*EXERCISE BRIEF*
What lines below mention the word "have"? Copy each one.

*MATERIALS PROVIDED*
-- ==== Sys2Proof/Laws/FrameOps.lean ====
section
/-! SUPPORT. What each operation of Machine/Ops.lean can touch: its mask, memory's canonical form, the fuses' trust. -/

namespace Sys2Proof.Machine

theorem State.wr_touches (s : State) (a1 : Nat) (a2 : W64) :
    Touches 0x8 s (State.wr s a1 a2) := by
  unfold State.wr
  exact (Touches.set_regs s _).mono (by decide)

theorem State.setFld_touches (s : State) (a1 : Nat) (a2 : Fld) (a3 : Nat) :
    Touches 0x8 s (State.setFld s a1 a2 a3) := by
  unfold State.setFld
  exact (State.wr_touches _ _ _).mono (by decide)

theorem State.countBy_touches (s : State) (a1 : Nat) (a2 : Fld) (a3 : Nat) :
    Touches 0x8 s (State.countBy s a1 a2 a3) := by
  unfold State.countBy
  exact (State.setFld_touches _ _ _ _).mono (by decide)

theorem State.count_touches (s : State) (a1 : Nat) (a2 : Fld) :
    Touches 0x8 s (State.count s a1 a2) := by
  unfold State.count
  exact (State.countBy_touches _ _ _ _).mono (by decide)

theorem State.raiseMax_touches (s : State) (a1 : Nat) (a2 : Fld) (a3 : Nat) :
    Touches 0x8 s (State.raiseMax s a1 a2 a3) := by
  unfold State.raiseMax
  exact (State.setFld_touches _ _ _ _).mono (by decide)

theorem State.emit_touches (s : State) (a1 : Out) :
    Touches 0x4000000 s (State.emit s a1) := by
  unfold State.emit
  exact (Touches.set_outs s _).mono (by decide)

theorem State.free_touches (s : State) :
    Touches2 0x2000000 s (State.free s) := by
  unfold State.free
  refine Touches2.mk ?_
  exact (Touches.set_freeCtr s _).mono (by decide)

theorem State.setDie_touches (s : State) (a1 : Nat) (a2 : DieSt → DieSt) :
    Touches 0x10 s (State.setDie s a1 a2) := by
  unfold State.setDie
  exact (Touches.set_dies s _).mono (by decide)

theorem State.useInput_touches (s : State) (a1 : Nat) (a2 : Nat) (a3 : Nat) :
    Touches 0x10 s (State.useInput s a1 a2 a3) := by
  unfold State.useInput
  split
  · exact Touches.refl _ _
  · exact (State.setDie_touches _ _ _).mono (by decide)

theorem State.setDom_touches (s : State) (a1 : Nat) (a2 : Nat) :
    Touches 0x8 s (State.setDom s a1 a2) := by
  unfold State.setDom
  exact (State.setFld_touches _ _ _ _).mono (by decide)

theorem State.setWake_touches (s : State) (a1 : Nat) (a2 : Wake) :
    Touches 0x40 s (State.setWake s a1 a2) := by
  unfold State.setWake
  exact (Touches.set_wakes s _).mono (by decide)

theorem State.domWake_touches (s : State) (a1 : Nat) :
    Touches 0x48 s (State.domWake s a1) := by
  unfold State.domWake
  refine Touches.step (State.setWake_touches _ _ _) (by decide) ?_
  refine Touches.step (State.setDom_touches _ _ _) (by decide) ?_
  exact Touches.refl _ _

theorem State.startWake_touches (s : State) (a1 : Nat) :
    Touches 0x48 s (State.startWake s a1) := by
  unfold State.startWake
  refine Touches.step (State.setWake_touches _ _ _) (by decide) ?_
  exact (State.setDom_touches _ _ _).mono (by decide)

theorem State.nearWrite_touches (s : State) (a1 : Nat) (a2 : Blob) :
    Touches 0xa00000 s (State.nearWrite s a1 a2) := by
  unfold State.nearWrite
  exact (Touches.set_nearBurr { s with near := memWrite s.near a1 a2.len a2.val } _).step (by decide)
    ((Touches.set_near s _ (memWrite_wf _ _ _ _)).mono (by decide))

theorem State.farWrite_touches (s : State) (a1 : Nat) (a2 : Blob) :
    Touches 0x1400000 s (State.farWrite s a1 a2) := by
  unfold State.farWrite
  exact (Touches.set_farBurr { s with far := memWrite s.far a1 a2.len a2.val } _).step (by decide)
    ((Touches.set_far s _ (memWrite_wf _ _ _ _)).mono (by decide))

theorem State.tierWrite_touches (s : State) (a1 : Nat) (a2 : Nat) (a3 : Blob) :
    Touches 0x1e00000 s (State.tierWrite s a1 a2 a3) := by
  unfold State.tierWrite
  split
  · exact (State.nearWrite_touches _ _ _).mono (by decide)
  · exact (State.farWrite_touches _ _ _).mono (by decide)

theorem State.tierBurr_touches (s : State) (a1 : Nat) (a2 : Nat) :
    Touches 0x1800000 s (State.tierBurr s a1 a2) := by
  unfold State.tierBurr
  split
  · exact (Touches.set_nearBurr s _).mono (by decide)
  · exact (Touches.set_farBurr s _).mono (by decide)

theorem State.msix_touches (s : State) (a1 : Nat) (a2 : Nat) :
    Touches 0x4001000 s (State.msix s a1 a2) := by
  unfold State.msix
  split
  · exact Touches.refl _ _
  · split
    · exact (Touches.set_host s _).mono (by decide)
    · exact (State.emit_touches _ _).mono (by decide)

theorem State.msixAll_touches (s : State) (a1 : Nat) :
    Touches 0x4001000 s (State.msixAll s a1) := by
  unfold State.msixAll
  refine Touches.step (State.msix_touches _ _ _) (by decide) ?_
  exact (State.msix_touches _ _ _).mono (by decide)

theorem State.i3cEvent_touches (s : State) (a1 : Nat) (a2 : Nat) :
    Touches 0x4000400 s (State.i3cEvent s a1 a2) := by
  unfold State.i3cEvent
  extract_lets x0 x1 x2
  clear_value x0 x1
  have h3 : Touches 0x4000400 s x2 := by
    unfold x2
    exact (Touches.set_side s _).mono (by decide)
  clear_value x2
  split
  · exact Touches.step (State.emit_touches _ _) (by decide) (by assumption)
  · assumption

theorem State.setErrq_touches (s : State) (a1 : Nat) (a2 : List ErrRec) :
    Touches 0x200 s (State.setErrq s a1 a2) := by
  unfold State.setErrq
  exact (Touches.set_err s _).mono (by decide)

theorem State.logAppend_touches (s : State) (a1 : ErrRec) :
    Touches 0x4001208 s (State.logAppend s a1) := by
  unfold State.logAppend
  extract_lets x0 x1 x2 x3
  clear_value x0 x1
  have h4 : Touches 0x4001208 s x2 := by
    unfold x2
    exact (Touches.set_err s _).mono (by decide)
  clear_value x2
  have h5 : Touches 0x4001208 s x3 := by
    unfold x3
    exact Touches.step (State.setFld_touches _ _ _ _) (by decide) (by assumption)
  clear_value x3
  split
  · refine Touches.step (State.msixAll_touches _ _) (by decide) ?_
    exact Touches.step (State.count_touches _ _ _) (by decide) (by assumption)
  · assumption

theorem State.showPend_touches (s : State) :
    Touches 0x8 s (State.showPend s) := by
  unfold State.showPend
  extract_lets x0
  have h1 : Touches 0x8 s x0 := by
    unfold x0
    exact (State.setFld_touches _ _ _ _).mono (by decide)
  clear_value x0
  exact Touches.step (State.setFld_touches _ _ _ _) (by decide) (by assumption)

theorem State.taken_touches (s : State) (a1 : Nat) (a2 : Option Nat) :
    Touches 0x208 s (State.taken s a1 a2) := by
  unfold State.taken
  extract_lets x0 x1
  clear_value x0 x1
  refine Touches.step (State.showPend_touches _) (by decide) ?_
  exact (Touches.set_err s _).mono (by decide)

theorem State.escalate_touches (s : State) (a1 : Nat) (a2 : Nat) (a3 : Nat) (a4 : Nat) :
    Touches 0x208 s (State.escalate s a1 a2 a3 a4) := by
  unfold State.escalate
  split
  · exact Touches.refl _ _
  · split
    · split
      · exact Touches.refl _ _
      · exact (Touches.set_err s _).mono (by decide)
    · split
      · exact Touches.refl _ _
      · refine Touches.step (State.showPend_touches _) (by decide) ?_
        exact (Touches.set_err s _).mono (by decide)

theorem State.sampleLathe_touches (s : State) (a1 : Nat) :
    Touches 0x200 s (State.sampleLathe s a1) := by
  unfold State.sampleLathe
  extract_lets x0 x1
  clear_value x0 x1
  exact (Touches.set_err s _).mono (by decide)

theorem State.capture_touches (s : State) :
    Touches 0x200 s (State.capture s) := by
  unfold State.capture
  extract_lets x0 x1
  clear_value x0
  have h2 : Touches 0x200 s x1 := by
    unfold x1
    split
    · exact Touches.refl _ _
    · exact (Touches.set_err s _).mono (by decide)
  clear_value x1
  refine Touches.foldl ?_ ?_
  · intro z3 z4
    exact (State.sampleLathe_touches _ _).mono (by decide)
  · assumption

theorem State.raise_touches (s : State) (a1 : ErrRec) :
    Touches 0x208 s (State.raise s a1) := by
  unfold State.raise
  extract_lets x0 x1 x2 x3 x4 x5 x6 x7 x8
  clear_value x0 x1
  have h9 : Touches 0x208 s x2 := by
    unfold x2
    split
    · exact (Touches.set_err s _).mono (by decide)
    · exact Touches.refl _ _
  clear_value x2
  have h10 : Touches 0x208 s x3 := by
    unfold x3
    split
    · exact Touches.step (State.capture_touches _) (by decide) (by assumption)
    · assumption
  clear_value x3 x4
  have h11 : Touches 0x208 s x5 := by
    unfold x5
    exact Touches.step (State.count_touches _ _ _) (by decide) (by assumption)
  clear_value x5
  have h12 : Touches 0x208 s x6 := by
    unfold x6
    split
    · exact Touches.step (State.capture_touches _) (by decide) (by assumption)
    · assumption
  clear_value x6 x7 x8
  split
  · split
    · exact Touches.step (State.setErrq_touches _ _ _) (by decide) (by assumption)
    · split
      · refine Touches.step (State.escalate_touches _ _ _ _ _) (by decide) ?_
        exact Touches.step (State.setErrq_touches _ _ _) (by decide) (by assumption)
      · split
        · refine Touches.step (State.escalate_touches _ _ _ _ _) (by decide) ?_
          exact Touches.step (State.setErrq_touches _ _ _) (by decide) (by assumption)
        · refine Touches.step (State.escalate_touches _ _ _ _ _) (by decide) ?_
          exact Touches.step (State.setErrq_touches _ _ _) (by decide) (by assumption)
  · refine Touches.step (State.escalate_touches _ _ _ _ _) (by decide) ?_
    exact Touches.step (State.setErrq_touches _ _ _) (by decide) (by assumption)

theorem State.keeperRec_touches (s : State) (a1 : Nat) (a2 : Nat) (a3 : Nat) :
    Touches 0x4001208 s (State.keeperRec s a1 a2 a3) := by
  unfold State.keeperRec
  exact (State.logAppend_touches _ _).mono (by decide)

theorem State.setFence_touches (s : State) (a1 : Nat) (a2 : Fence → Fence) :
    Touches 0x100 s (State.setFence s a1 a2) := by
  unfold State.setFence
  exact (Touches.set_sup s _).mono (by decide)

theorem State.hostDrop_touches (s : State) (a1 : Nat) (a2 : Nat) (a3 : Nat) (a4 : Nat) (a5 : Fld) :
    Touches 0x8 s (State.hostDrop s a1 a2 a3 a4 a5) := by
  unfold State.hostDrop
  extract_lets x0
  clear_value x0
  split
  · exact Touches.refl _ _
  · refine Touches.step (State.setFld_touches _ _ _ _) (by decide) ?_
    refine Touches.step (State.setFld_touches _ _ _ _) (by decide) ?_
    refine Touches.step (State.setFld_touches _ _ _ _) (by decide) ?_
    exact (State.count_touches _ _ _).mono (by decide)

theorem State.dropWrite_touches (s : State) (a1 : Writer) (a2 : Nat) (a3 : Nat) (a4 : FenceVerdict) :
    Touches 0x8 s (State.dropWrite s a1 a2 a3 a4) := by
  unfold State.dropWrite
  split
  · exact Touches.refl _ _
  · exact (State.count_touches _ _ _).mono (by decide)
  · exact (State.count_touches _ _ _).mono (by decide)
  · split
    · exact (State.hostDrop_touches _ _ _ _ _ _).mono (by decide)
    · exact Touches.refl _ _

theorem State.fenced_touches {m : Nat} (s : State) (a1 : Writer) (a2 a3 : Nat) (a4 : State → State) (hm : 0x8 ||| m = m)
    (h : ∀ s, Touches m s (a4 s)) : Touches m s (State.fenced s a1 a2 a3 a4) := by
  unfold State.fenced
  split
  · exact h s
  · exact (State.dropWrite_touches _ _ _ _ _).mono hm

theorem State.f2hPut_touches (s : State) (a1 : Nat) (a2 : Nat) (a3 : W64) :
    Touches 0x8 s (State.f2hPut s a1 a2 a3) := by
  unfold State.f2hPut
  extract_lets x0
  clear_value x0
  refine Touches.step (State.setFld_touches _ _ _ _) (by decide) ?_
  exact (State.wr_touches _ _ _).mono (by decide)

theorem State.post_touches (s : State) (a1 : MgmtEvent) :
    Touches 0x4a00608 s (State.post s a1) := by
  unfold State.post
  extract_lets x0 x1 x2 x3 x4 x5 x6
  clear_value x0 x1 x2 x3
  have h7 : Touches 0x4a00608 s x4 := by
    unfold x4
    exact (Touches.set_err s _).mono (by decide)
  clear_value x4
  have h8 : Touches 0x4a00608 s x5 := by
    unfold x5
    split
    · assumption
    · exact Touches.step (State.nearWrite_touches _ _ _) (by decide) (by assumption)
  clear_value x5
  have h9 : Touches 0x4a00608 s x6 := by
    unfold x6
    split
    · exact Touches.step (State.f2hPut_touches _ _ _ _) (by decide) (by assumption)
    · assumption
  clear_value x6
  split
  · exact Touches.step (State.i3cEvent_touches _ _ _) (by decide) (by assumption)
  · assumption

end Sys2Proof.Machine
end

*ANSWER TO THIS PROBLEM*
  have h3 : Touches 0x4000400 s x2 := by
  have h4 : Touches 0x4001208 s x2 := by
  have h5 : Touches 0x4001208 s x3 := by
  have h1 : Touches 0x8 s x0 := by
  have h2 : Touches 0x200 s x1 := by
  have h9 : Touches 0x208 s x2 := by
  have h10 : Touches 0x208 s x3 := by
  have h11 : Touches 0x208 s x5 := by
  have h12 : Touches 0x208 s x6 := by
  have h7 : Touches 0x4a00608 s x4 := by
  have h8 : Touches 0x4a00608 s x5 := by
  have h9 : Touches 0x4a00608 s x6 := by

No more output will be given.